- **Exercise inputs**
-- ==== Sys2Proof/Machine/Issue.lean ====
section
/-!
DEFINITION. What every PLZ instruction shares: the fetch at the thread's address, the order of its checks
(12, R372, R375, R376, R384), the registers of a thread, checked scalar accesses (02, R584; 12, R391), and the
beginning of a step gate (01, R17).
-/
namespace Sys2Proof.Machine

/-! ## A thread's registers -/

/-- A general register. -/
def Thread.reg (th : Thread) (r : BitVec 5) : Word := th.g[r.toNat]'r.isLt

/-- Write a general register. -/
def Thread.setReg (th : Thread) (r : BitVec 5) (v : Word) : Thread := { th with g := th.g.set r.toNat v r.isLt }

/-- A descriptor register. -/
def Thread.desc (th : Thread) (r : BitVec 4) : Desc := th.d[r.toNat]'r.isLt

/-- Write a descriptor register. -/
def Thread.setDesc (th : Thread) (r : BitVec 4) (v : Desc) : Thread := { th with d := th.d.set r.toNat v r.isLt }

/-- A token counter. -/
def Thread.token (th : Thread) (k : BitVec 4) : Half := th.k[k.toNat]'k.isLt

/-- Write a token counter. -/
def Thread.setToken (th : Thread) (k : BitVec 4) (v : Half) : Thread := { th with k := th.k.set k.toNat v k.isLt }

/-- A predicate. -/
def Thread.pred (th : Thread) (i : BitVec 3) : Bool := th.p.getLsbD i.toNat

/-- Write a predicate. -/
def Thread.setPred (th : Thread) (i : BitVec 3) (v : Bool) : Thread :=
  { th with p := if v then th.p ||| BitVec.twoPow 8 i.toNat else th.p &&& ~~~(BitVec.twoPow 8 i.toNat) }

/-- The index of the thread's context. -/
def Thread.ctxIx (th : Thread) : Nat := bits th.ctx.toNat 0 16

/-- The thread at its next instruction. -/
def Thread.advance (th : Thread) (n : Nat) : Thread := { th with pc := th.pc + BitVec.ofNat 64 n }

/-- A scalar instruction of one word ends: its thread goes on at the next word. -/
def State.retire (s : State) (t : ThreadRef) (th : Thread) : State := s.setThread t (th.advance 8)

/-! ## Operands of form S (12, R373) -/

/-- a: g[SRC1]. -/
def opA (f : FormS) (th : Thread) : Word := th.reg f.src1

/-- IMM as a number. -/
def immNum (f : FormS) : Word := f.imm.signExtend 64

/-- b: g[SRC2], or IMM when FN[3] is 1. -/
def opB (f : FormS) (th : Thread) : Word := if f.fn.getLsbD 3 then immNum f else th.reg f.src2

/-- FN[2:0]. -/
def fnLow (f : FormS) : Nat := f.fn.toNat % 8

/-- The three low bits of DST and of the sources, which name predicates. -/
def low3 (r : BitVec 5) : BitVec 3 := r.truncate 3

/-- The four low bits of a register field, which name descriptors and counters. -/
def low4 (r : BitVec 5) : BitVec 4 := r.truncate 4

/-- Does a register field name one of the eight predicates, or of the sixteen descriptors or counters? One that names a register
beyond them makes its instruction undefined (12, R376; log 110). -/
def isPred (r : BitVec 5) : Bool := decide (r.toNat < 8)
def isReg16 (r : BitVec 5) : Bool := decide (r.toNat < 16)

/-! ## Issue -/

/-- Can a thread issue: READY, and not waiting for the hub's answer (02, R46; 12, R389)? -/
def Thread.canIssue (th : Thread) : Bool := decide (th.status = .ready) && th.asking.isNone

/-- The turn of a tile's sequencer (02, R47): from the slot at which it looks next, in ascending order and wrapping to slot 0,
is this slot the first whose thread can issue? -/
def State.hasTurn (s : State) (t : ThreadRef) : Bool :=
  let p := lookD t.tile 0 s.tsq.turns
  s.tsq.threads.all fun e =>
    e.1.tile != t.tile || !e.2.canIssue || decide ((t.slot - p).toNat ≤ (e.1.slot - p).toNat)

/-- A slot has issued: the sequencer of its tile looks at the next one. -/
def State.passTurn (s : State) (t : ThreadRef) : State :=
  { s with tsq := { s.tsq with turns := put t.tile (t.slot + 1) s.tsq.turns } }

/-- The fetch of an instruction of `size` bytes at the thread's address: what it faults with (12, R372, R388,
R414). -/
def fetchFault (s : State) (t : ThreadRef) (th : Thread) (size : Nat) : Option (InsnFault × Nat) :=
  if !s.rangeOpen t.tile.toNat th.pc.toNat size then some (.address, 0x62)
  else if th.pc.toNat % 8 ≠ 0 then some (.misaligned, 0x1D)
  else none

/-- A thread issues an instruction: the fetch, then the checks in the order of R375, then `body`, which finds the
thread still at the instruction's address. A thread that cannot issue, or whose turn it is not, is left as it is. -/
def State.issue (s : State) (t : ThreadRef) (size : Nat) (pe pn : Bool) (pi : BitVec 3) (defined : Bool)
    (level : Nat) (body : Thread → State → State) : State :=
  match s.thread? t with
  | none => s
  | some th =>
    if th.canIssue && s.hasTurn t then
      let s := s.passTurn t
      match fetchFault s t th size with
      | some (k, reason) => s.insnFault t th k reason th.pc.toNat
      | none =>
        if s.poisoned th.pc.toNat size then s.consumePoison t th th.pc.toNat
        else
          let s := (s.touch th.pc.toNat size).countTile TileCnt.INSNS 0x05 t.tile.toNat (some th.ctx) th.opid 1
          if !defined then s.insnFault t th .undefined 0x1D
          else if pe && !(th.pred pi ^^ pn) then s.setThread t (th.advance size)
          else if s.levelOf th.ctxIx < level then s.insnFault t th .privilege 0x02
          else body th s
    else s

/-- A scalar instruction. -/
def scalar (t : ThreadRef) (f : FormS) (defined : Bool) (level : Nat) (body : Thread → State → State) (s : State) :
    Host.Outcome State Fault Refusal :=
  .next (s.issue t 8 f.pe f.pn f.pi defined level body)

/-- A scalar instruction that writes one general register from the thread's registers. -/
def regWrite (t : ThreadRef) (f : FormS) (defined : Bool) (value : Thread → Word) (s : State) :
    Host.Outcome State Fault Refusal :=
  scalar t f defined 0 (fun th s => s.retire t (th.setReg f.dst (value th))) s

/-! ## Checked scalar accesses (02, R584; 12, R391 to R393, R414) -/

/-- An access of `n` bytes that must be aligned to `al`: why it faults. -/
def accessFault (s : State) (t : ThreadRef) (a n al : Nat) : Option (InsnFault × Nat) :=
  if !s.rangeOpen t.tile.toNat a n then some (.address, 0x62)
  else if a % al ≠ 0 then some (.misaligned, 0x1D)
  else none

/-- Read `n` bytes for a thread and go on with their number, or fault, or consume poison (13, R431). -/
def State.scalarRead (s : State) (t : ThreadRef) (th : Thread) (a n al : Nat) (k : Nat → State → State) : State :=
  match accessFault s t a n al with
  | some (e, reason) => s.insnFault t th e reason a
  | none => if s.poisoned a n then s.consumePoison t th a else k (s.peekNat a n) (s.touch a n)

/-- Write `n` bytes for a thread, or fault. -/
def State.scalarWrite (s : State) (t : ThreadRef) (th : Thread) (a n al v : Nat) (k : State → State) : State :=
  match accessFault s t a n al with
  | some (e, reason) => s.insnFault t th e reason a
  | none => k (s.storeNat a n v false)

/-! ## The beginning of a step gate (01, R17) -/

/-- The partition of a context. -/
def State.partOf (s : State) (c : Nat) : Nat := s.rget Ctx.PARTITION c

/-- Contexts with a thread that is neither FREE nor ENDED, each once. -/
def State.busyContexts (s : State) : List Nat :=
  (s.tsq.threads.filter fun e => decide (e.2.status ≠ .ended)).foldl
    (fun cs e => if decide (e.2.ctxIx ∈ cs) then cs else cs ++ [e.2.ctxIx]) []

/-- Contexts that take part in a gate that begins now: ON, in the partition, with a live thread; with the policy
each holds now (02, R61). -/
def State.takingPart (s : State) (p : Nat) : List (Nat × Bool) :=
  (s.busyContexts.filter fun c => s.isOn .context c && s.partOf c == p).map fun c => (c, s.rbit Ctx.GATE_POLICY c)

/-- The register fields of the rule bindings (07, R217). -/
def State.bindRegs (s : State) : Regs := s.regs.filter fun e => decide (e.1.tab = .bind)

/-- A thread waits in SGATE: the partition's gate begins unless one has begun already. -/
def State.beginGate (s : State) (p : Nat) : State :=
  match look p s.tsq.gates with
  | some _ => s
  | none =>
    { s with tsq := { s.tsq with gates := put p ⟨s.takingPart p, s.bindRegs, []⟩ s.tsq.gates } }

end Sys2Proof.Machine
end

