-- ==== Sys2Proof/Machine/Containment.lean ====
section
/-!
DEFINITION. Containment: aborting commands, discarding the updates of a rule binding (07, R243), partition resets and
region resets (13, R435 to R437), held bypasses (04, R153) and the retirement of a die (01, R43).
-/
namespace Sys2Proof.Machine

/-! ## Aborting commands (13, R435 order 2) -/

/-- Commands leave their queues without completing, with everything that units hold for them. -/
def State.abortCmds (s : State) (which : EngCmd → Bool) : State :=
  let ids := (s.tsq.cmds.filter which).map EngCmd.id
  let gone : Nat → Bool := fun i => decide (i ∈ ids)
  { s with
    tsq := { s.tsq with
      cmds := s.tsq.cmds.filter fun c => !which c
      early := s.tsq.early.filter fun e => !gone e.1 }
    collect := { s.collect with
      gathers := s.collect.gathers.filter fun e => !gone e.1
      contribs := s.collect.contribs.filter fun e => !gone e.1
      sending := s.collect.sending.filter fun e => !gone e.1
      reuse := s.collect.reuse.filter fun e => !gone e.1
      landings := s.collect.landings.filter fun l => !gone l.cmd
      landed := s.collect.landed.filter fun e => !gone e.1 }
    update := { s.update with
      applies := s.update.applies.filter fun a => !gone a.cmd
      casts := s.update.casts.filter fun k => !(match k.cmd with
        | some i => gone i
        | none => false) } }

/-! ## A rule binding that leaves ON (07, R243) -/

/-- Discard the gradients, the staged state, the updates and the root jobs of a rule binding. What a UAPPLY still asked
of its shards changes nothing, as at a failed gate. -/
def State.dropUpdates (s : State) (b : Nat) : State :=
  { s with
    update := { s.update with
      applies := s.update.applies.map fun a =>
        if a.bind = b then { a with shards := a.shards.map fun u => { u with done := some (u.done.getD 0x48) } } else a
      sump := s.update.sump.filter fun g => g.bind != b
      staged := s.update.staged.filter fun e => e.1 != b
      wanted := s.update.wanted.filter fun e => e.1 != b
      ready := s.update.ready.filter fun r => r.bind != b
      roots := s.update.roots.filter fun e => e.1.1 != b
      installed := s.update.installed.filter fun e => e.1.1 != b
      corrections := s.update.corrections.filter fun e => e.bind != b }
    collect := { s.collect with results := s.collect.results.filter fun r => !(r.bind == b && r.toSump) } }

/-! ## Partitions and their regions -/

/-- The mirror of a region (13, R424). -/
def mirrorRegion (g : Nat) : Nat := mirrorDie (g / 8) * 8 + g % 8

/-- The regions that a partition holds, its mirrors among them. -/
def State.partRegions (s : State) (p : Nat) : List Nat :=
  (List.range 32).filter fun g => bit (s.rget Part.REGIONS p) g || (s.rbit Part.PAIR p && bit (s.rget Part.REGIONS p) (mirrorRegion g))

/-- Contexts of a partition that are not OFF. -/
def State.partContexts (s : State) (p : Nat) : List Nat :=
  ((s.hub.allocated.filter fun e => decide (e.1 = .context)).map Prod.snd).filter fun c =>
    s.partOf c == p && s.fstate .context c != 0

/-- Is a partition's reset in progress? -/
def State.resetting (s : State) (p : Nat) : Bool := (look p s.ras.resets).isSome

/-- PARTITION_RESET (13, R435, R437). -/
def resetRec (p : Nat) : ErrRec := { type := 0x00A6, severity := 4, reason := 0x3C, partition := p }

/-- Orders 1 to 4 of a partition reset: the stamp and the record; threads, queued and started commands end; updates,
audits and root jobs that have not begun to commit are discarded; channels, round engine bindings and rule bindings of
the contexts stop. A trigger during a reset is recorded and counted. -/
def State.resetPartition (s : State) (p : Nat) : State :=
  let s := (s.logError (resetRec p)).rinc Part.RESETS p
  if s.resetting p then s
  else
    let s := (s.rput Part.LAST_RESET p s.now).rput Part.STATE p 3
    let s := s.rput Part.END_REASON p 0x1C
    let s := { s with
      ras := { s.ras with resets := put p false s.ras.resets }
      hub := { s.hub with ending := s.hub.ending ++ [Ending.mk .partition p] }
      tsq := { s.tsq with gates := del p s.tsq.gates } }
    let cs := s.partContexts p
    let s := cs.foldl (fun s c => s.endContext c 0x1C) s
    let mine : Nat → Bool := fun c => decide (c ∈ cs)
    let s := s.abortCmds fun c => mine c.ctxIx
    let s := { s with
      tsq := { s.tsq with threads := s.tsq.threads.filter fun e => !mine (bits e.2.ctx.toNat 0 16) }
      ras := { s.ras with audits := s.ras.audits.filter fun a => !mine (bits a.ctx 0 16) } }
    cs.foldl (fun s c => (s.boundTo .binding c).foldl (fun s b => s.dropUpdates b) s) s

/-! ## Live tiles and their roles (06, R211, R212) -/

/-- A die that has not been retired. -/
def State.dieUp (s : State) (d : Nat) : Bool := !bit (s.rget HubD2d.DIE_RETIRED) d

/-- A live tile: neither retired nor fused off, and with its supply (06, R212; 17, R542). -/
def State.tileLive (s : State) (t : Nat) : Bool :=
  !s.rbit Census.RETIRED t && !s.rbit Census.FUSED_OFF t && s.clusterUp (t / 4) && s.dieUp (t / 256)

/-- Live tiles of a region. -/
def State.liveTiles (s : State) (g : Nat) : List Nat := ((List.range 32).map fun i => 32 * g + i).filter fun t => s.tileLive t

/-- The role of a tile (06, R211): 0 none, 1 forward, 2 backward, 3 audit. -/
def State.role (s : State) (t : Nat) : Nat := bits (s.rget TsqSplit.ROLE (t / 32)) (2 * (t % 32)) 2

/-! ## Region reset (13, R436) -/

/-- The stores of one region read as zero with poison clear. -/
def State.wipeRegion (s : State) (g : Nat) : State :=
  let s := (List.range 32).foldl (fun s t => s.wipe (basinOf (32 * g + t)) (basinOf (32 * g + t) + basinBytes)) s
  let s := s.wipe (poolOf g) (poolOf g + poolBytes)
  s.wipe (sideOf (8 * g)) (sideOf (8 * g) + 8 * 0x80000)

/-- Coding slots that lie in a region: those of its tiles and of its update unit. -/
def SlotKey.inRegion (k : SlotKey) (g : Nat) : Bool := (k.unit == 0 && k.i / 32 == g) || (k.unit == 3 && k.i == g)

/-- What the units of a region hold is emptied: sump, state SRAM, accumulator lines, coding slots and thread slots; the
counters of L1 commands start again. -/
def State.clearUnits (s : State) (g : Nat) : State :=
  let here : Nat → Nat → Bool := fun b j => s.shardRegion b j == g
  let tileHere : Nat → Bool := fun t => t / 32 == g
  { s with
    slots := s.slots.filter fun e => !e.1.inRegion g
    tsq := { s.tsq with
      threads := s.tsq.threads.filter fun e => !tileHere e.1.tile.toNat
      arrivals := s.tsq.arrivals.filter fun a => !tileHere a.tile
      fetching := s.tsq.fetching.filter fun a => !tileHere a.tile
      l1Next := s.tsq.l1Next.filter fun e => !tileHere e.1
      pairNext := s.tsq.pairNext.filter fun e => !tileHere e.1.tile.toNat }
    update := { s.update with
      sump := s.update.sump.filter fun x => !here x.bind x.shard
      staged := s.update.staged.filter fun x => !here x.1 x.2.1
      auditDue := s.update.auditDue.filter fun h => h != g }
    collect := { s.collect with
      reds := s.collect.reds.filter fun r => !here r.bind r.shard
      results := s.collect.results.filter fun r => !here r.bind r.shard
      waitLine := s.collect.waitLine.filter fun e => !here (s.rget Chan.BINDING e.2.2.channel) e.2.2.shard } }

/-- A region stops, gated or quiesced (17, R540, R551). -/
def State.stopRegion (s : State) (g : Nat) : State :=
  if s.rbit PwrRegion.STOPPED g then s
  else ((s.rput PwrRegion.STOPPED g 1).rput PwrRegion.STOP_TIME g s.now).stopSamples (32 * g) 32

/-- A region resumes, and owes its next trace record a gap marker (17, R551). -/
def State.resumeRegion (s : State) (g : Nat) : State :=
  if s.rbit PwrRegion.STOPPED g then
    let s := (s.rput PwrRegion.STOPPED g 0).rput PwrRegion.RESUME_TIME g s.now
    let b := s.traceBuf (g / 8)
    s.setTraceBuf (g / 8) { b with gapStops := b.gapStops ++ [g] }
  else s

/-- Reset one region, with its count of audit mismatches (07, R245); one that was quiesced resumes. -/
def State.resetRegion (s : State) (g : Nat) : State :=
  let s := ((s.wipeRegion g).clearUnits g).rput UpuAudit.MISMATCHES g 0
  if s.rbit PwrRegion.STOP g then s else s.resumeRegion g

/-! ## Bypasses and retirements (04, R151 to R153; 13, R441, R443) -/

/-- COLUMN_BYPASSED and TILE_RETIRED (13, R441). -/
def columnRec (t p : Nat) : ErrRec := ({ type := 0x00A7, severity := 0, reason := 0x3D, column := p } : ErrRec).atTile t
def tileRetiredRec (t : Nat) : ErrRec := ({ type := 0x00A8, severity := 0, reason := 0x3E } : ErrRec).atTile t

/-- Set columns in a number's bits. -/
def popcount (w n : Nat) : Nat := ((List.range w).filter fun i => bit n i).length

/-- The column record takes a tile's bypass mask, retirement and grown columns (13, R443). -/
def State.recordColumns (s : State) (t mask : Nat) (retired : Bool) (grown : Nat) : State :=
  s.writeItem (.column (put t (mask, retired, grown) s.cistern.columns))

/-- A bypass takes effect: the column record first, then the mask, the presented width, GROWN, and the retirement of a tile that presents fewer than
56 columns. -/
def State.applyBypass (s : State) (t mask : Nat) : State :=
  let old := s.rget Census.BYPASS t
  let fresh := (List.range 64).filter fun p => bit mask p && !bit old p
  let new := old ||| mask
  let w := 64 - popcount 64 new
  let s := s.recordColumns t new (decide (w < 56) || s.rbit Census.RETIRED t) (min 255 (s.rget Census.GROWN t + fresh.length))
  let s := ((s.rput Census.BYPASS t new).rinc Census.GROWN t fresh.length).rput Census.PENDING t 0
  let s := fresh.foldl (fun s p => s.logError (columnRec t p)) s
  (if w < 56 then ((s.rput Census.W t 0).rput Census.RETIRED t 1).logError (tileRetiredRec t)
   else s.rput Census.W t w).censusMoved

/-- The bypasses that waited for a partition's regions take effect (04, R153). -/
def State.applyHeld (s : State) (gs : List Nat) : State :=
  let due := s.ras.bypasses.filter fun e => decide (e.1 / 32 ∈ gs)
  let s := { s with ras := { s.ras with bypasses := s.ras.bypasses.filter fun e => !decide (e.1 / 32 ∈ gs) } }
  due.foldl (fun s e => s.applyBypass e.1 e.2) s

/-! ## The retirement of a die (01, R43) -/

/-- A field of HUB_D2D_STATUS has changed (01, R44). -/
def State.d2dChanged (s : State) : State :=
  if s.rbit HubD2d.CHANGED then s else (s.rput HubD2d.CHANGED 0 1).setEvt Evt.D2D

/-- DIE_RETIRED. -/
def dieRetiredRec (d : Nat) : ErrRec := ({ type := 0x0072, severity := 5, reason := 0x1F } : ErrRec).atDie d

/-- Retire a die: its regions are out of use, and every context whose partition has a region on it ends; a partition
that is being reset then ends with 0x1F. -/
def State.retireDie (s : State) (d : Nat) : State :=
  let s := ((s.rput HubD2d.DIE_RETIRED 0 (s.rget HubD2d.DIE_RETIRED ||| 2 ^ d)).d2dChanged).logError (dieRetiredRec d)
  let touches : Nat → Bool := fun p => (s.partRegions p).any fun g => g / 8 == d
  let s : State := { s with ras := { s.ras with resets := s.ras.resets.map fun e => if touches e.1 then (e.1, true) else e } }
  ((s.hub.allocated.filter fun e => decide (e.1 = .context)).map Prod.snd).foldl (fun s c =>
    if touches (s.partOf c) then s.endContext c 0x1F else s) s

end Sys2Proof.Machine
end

- **Task requirements**
Using the records above, write out exactly the lines between the one holding "let s := ((s.wipeRegion" and the one holding "(13, R441). -/", inclusive; leave everything else out.

- **Result of the exercise**
  let s := ((s.wipeRegion g).clearUnits g).rput UpuAudit.MISMATCHES g 0
  if s.rbit PwrRegion.STOP g then s else s.resumeRegion g

/-! ## Bypasses and retirements (04, R151 to R153; 13, R441, R443) -/

/-- COLUMN_BYPASSED and TILE_RETIRED (13, R441). -/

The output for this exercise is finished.